Which is more important – the whole or its parts?
We all know that the whole is greater than the sum of its parts, but it is equally true that the value of the whole is completely determined by the value of its parts. So which is more important?
In life we confront this dilemma all the time. Do we push for a team mentality – do we teach ourselves and our children that individual needs should be set aside for the sake of the community? Or do we stress the value of individuality and emphasize the uniqueness and specialness of each person, created in the image of God?
The tension between these two streams of thought is brought together in our two Torah portions – Vayakel and Pikudei – which, unlike previous portions, are usually read together on the same Sabbath day.
Vayakel means “assembled” as in “Moses assembled the whole Israelite community . . . ” There are many Hebrew words for “gather” or “bring together” but Vayakel, more than any other word, stresses the coming together for the purpose of forming one whole. The “assembled” become an “assembly.”
Pikudei, on the other hand, means “counting.” This word emphasizes that everyone “counts.” Every individual is important and unique, an indispensable part of God’s creation.
The fact that these two Torah portions are usually read together teaches us that both perspectives are correct.
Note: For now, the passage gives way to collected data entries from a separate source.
-- ==== Sys2Proof/Machine/Can.lean ====
section
/-! DEFINITION. The CAN ports: controllers, message objects, transmission, error states and ownership (chapter 16).
The sources are those of R504, the records those of R505. -/
namespace Sys2Proof.Machine

/-- Controller `p` of half `h` beyond its registers. -/
def State.can (s : State) (h : Half) (p : Nat) : CanRun := Map.get (fun _ => {}) (s.half h).can p
/-- Change it. -/
def State.modCan (s : State) (h : Half) (p : Nat) (f : CanRun → CanRun) : State :=
  s.modHalf h (fun x => { x with can := Map.set (fun _ => {}) x.can p (f (Map.get (fun _ => {}) x.can p)) })
/-- CAN_STATUS.STATE: 0 STOPPED, 1 TIMING_BAD, 2 INTEGRATING, 3 ERROR_ACTIVE, 4 ERROR_PASSIVE, 5 BUS_OFF, 6 RECOVERING,
7 MONITOR. -/
def State.canState (s : State) (h : Half) (p : Nat) : Nat := s.fd (Can.canStatus h p) 2 0
/-- Set it. -/
def State.canGo (s : State) (h : Half) (p n : Nat) : State := s.fw (Can.canStatus h p) 2 0 n
/-- Whether half `h` owns the port's resource group (R27, R384). -/
def State.canOwned (s : State) (h : Half) (p : Nat) : Bool := s.owns h (108 + p)
/-- MODE and FD_EN as applied: 1 NORMAL, 2 LISTEN_ONLY, else STOPPED. -/
def CanRun.mode (c : CanRun) : Nat := bits c.cfg 1 0
def CanRun.fdEn (c : CanRun) : Bool := bit c.cfg 2
/-- TEC and REC. -/
def State.tec (s : State) (h : Half) (p : Nat) : Nat := s.fd (Can.errCnt h p) 8 0
def State.recCnt (s : State) (h : Half) (p : Nat) : Nat := s.fd (Can.errCnt h p) 23 16
/-- The number of a CAN object as a record's source (R537). -/
def canObjNo (p k : Nat) : Nat := p * 2048 + k

/-- The enabled objects of a port. -/
def State.canObjs (s : State) (h : Half) (p : Nat) : List Nat :=
  let b := Can.objCfg h p 0
  (s.live.filter (fun e => decide (b ≤ e.1) && decide (e.1 < b + 0x30000) && decide ((e.1 - b) % 0x60 = 0)
    && bit e.2 0)).map (fun e => (e.1 - b) / 0x60)
/-- An object's identifier: bits [10:0], or [28:0] with IDE (R489). -/
def canId (ide : Bool) (w : Word) : Nat := if ide then bits w 28 0 else bits w 10 0
/-- Whether object `k` carries an identifier and IDE. -/
def State.canIs (s : State) (h : Half) (p k : Nat) (ide : Bool) (id : Nat) : Bool :=
  (s.bt (Can.objCfg h p k) 2 == ide) && decide (canId ide (s.rg (Can.objId h p k)) = id)

/-- The length of a DLC code (R503). -/
def canLen (dlc : Nat) (fdf : Bool) : Nat :=
  if dlc ≤ 8 then dlc
  else if fdf = false then 8
  else [12, 16, 20, 24, 32, 48, 64].getD (dlc - 9) 64

/-! ### Timing (R485, R486) -/

/-- Clock periods of a nominal bit and of a data bit. -/
def nbtPeriods (w : Word) : Nat := (bits w 7 0 + 1) * (1 + (bits w 16 8 + 1) + (bits w 23 17 + 1))
def dbtPeriods (w : Word) : Nat := (bits w 4 0 + 1) * (1 + (bits w 12 8 + 1) + (bits w 19 16 + 1))
/-- Whether the timing meets R485, at a CAN clock of 80 MHz. -/
def canTimingOk (cfg nbt dbt : Word) : Bool :=
  let n := nbtPeriods nbt
  let d := dbtPeriods dbt
  decide (80 ≤ n) && decide (n ≤ 8000) && decide (8 ≤ 3 + bits nbt 16 8 + bits nbt 23 17) && decide (1 ≤ bits nbt 16 8)
    && (!bit cfg 2 || (decide (d ≤ n) && decide (16 ≤ d) && decide (5 ≤ 3 + bits dbt 12 8 + bits dbt 19 16)))

/-- The port takes the live mode and timing (R484, R490): it stops, finds the timing bad, or integrates.
DEDUCED: note 113. -/
def State.canApply (s : State) (h : Half) (p : Nat) : State :=
  let cfg := s.rg (Can.canCfg h p)
  let nbt := s.rg (Can.nbt h p)
  let dbt := s.rg (Can.dbt h p)
  let s := s.modCan h p (fun c => { c with cfg := cfg, nbt := nbt, dbt := dbt })
  let s := s.sb (Can.canStatus h p) 5 false
  if bits cfg 1 0 ≠ 1 ∧ bits cfg 1 0 ≠ 2 then s.canGo h p 0
  else if canTimingOk cfg nbt dbt then s.canGo h p 2
  else (s.canGo h p 1).report h 0x1006 0x18 p [nbt.toNat, dbt.toNat]
/-- A commit of the port registers (R486, R490): TRIPLE is decided, and a changed mode, timing, FD_EN or TRIPLE waits for
bus idle, but for a port that takes no part in the bus, which applies it at once (R484). DEDUCED: note 113. -/
def State.commitCan (s : State) (h : Half) (p : Nat) : State :=
  let cfg := s.rg (Can.canCfg h p)
  let n := nbtPeriods (s.rg (Can.nbt h p))
  let refused := bit cfg 3 && decide (n < 320)
  let was := s.bt (Can.canStatus h p) 4
  let s := s.sb (Can.canStatus h p) 4 refused
  let s := if refused && !was then s.report h 0x1007 0x18 p [80000000 / n] else s
  let c := s.can h p
  if bits cfg 3 0 = bits c.cfg 3 0 ∧ s.rg (Can.nbt h p) = c.nbt ∧ s.rg (Can.dbt h p) = c.dbt then
    s.sb (Can.canStatus h p) 5 false
  else if s.canState h p ≤ 1 then s.canApply h p
  else s.sb (Can.canStatus h p) 5 true

/-! ### Requests and their ends (R493, R494) -/

/-- A request of object `k` ends with a TX_STATE: TXEND_MAP, source TX_END, and the record of a failed one-shot.
DEDUCED: notes 112, 115. -/
def State.canEnd (s : State) (h : Half) (p k : Nat) (oneShot : Bool) (st : Nat) : State :=
  let s := (s.fw (Can.objStatus h p k) 7 4 st).setMapBit (Can.txendMap h p 0) k true
  let s := if s.bt (Can.objCfg h p k) 6 then s.raise h (256 + 4 * p + 1) else s
  if oneShot ∧ (st = 4 ∨ st = 5 ∨ st = 6) then s.report h 0x1004 0x19 (canObjNo p k) [k, st] else s
/-- The pending request of object `k` ends. -/
def State.canDrop (s : State) (h : Half) (p k st : Nat) : State :=
  match (s.can h p).pend.find? (fun e => decide (e.1 = k)) with
  | none => s
  | some e => (s.modCan h p (fun c => { c with pend := Map.del c.pend k })).canEnd h p k e.2.oneShot st
/-- Every pending object of the port ends. -/
def State.canDropAll (s : State) (h : Half) (p st : Nat) : State :=
  (s.can h p).pend.foldl (fun (t : State) (e : Nat × CanBuf) => t.canDrop h p e.1 st) s
/-- The object's transmit buffer as its registers give it. -/
def State.canBuf (s : State) (h : Half) (p k : Nat) : CanBuf :=
  let c := s.rg (Can.objCfg h p k)
  ⟨canId (bit c 2) (s.rg (Can.objId h p k)), bit c 2, bit c 5, bits c 11 8, bit c 3, bit c 4,
    (List.range 16).map (fun w => s.rg (Can.data h p k w))⟩
/-- A request becomes PENDING. -/
def State.canPend (s : State) (h : Half) (p k : Nat) (b : CanBuf) : State :=
  (s.modCan h p (fun c => { c with pend := Map.ins c.pend k b })).fw (Can.objStatus h p k) 7 4 1
/-- Whether the frame in flight is object `k`'s. -/
def CanRun.sends (c : CanRun) (k : Nat) : Bool := match c.sending with
  | some (j, _, true) => decide (j = k)
  | _ => false
/-- A request that ends at once; a request of the object that waited ends with it. DEDUCED: note 112. -/
def State.canRefuse (s : State) (h : Half) (p k : Nat) (oneShot : Bool) (st : Nat) : State :=
  (s.modCan h p (fun c => { c with pend := Map.del c.pend k })).canEnd h p k oneShot st

/-- A transmit request of object `k` (R493), by a write of TX_REQ, a periodic instant or a PWR request. -/
def State.canRequest (s : State) (h : Half) (p k : Nat) : State :=
  let cfg := s.rg (Can.objCfg h p k)
  let c := s.can h p
  let st := s.canState h p
  let one := bit cfg 5
  if bit cfg 0 = false ∨ bit cfg 1 = false then s
  else if s.canOwned h p = false ∨ c.mode = 2 then s.canRefuse h p k one 8
  else if (bit cfg 3 ∧ c.fdEn = false) ∨ (8 < bits cfg 11 8 ∧ bit cfg 3 = false) then s.canRefuse h p k one 9
  else if one ∧ (st = 5 ∨ st = 6) then s.canRefuse h p k one 6
  else
    let b := s.canBuf h p k
    if c.sends k then s.modCan h p (fun c => { c with held := some b }) else s.canPend h p k b

/-- OBJ_CMD.TX_REQ (R493). -/
def execTxReq (h : Half) (p k : Nat) (s : State) : Host.Outcome State Fault Refusal :=
  .next (s.onHalf h (fun s => s.canRequest h p k))
/-- The newest instant of a periodic object, in ns (R495): none before the first; a PHASE not below PERIOD acts as 0. -/
def State.canInstant (s : State) (h : Half) (p k : Nat) : Option Nat :=
  let n := s.fd (Can.objPeriod h p k) 15 0 * 1000000
  let f := s.fd (Can.objPeriod h p k) 31 16 * 1000000
  let f := if f < n then f else 0
  if n = 0 ∨ s.now h < f then none else some ((s.now h - f) / n * n + f)
/-- A periodic object's instant of ship time (R495); each instant requests once. DEDUCED: note 6. -/
def execCanPeriodic (h : Half) (p k : Nat) (s : State) : Host.Outcome State Fault Refusal :=
  .next (s.onHalf h (fun s => match s.canInstant h p k with
    | none => s
    | some t =>
      if t < Map.get (fun _ => 0) (s.can h p).perT k then s
      else (s.modCan h p (fun c => { c with perT := Map.set (fun _ => 0) c.perT k (t + 1) })).canRequest h p k))
/-- OBJ_CMD.ABORT (R494): a PENDING object ends ABORTED; one that is SENDING is not affected. -/
def execCanObjAbort (h : Half) (p k : Nat) (s : State) : Host.Outcome State Fault Refusal :=
  .next (s.onHalf h (fun s => if (s.can h p).sends k then s else s.canDrop h p k 7))

/-! ### Error states (R484, R496, R497) -/

/-- ERR_WARN follows the counters. -/
def State.canWarn (s : State) (h : Half) (p : Nat) : State :=
  s.sb (Can.canStatus h p) 3 (decide (96 ≤ s.tec h p) || decide (96 ≤ s.recCnt h p))
/-- The port enters BUS_OFF (R497). -/
def State.canBusOff (s : State) (h : Half) (p : Nat) : State :=
  let now := s.now h
  let s := ((s.canGo h p 5).sat (Can.busoffCnt h p)).modCan h p (fun c => { c with offSince := now, recovering := false })
  let s := ((s.can h p).pend.filter (fun e => e.2.oneShot)).foldl
    (fun (t : State) (e : Nat × CanBuf) => t.canDrop h p e.1 6) s
  s.report h 0x1002 0x18 p [(s.can h p).pend.length]
/-- The error state follows the counters (R484). -/
def State.canErr (s : State) (h : Half) (p : Nat) : State :=
  let s := s.canWarn h p
  let st := s.canState h p
  if st ≠ 3 ∧ st ≠ 4 then s
  else if 255 < s.tec h p then s.canBusOff h p
  else if 128 ≤ s.tec h p ∨ 128 ≤ s.recCnt h p then
    if st = 4 then s else (s.canGo h p 4).report h 0x1001 0x18 p [s.tec h p, s.recCnt h p]
  else s.canGo h p 3
/-- TEC and REC move; TEC stops at 256, REC at 255. -/
def State.canCount (s : State) (h : Half) (p tec rec : Nat) : State :=
  let a := Can.errCnt h p
  ((s.fw a 8 0 (if tec < 256 then tec else 256)).fw a 23 16 (if rec < 255 then rec else 255)).canErr h p
/-- The error state that the counters and a running recovery give. -/
def State.canResume (s : State) (h : Half) (p : Nat) : Nat :=
  if (s.can h p).mode = 2 then 3
  else if 255 < s.tec h p then (if (s.can h p).recovering then 6 else 5)
  else if 128 ≤ s.tec h p ∨ 128 ≤ s.recCnt h p then 4
  else 3

/-- A half has lost the port's group and no frame of it is in flight (R501). DEDUCED: note 114. -/
def State.canLeave (s : State) (h : Half) (p : Nat) : State :=
  let st := s.canState h p
  let n := (s.can h p).pend.length
  let s := (s.modCan h p (fun c => { c with leaving := false })).canDropAll h p 8
  let s := if 3 ≤ st then s.canGo h p 7 else s
  s.report h 0x1009 0x18 p [st, n]
/-- A half gains the port's group (R500). DEDUCED: note 114. -/
def State.canGain (s : State) (h : Half) (p : Nat) : State :=
  let now := s.now h
  let fwd := (s.can h p).fwd
  let s := s.modCan h p (fun c => { c with recovering := decide (c.fwd = 6), offSince := now, leaving := false })
  let s := s.sb (Can.errCnt h p) 24 false
  let s := if 2 ≤ s.canState h p then s.canGo h p 2 else s
  (s.canWarn h p).report h 0x1009 0x18 p [fwd, 0]
/-- Trivet has changed the owner of the port's group, which was `old` (R500, R501). DEDUCED: note 114. -/
def State.canOwner (s : State) (p : Nat) (old : Option Half) : State :=
  let f (t : State) (h : Half) : State :=
    let was := decide (old = some h)
    let has := t.canOwned h p
    t.onHalf h (fun t =>
      if was && !has then
        (if (t.can h p).sending.isSome then t.modCan h p (fun c => { c with leaving := true }) else t.canLeave h p)
      else if has && !was then t.canGain h p
      else t)
  f (f s .a) .b

/-! ### Reception (R491, R492) -/

/-- The stamp of a frame whose SOF was `ago` ns before now (R492, R520). -/
def State.canStamp (s : State) (p ago : Nat) : Nat := match s.owner (108 + p) with
  | some h => if s.timeState h = 0 then 0 else (s.now h - ago) / 4 * 4
  | none => if s.deck.timeState = 0 then 0 else (s.deckNow - ago) / 4 * 4
/-- The words of a payload cut at its length and filled up with 0. -/
def canWords (f : CanFrame) : List Nat :=
  let bs := (f.payload.take (canLen f.dlc f.fdf)) ++ List.replicate 64 0
  (List.range 16).map (fun w => leNat ((bs.drop (4 * w)).take 4))
/-- A frame is stored in object `k` (R491). DEDUCED: note 112. -/
def State.canStore (s : State) (h : Half) (p k : Nat) (f : CanFrame) (stamp : Nat) : State :=
  let a := Can.objStatus h p k
  let seq := s.fd a 31 16
  let s := (List.range 16).foldl (fun (t : State) (w : Nat) => t.wn (Can.data h p k w) ((canWords f).getD w 0)) s
  let s := ((((s.fw a 11 8 f.dlc).sb a 12 f.fdf).sb a 13 f.brs).sb a 14 f.esi).wr64 (Can.objTimeLo h p k) stamp
  let s := if s.bt a 0 then
      (((s.sb a 1 true).sat (Can.lostCnt h p)).setMapBit (Can.lostMap h p 0) k true).report h 0x1005 0x19 (canObjNo p k) [k]
    else s
  let s := ((s.sb a 0 true).setMapBit (Can.newMap h p 0) k true).fw a 31 16 (seq + 2)
  (s.sat (Can.rxCnt h p)).tally h (0x0A20 + p)
/-- One controller hears an error-free frame (R482, R491, R496, R499). DEDUCED: note 114. DESIGN CHOICE: note 19. -/
def State.canHear (s : State) (h : Half) (p : Nat) (f : CanFrame) (ago : Nat) : State :=
  let st := s.canState h p
  if s.deckHears h = false ∨ (st ≠ 3 ∧ st ≠ 4 ∧ st ≠ 7) ∨ (f.fdf ∧ (s.can h p).fdEn = false) then s
  else
    let stamp := s.canStamp p ago
    let s := if st = 7 ∨ (s.can h p).mode = 2 then s
      else
        let r := s.recCnt h p
        let fr := s.fresh
        if 127 < r then fr.2.canCount h p (s.tec h p) (119 + Config.recDrop fr.1 % 9)
        else s.canCount h p (s.tec h p) (r - 1)
    if f.rtr then s.sat (Can.rtrCnt h p)
    else match (s.canObjs h p).find? (fun k => !s.bt (Can.objCfg h p k) 1 && s.canIs h p k f.ide f.id) with
      | some k => s.canStore h p k f stamp
      | none => s.sat (Can.unmatchedCnt h p)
They aren’t mutually exclusive; rather they are complementary. One without the other is incomplete; it takes both ways of looking at things to get life right.
Perhaps this is why one renowned rabbi used to keep two pieces of paper in either pocket every day. In one pocket, the paper read: “The world was created for me!” In the other, “I am but dust and ashes.” Together, both of these outlooks keep a person balanced. The tricky part is knowing when to pull out which piece of paper. Some situations call for individual expression, while others call for quiet subservience. With God’s help, we will know which situations call for which approach.
The message of this week’s double Torah portion teaches us that we need to spend time every day addressing both our individual needs and also the needs of the world around us. We must begin each day by asking both “what do I need today?” and also “what can I contribute to the world?” If we do so, we will end each day with the profound satisfaction that comes with knowing that we have both contributed to the perfection of God’s world while also taking care of ourselves, His children.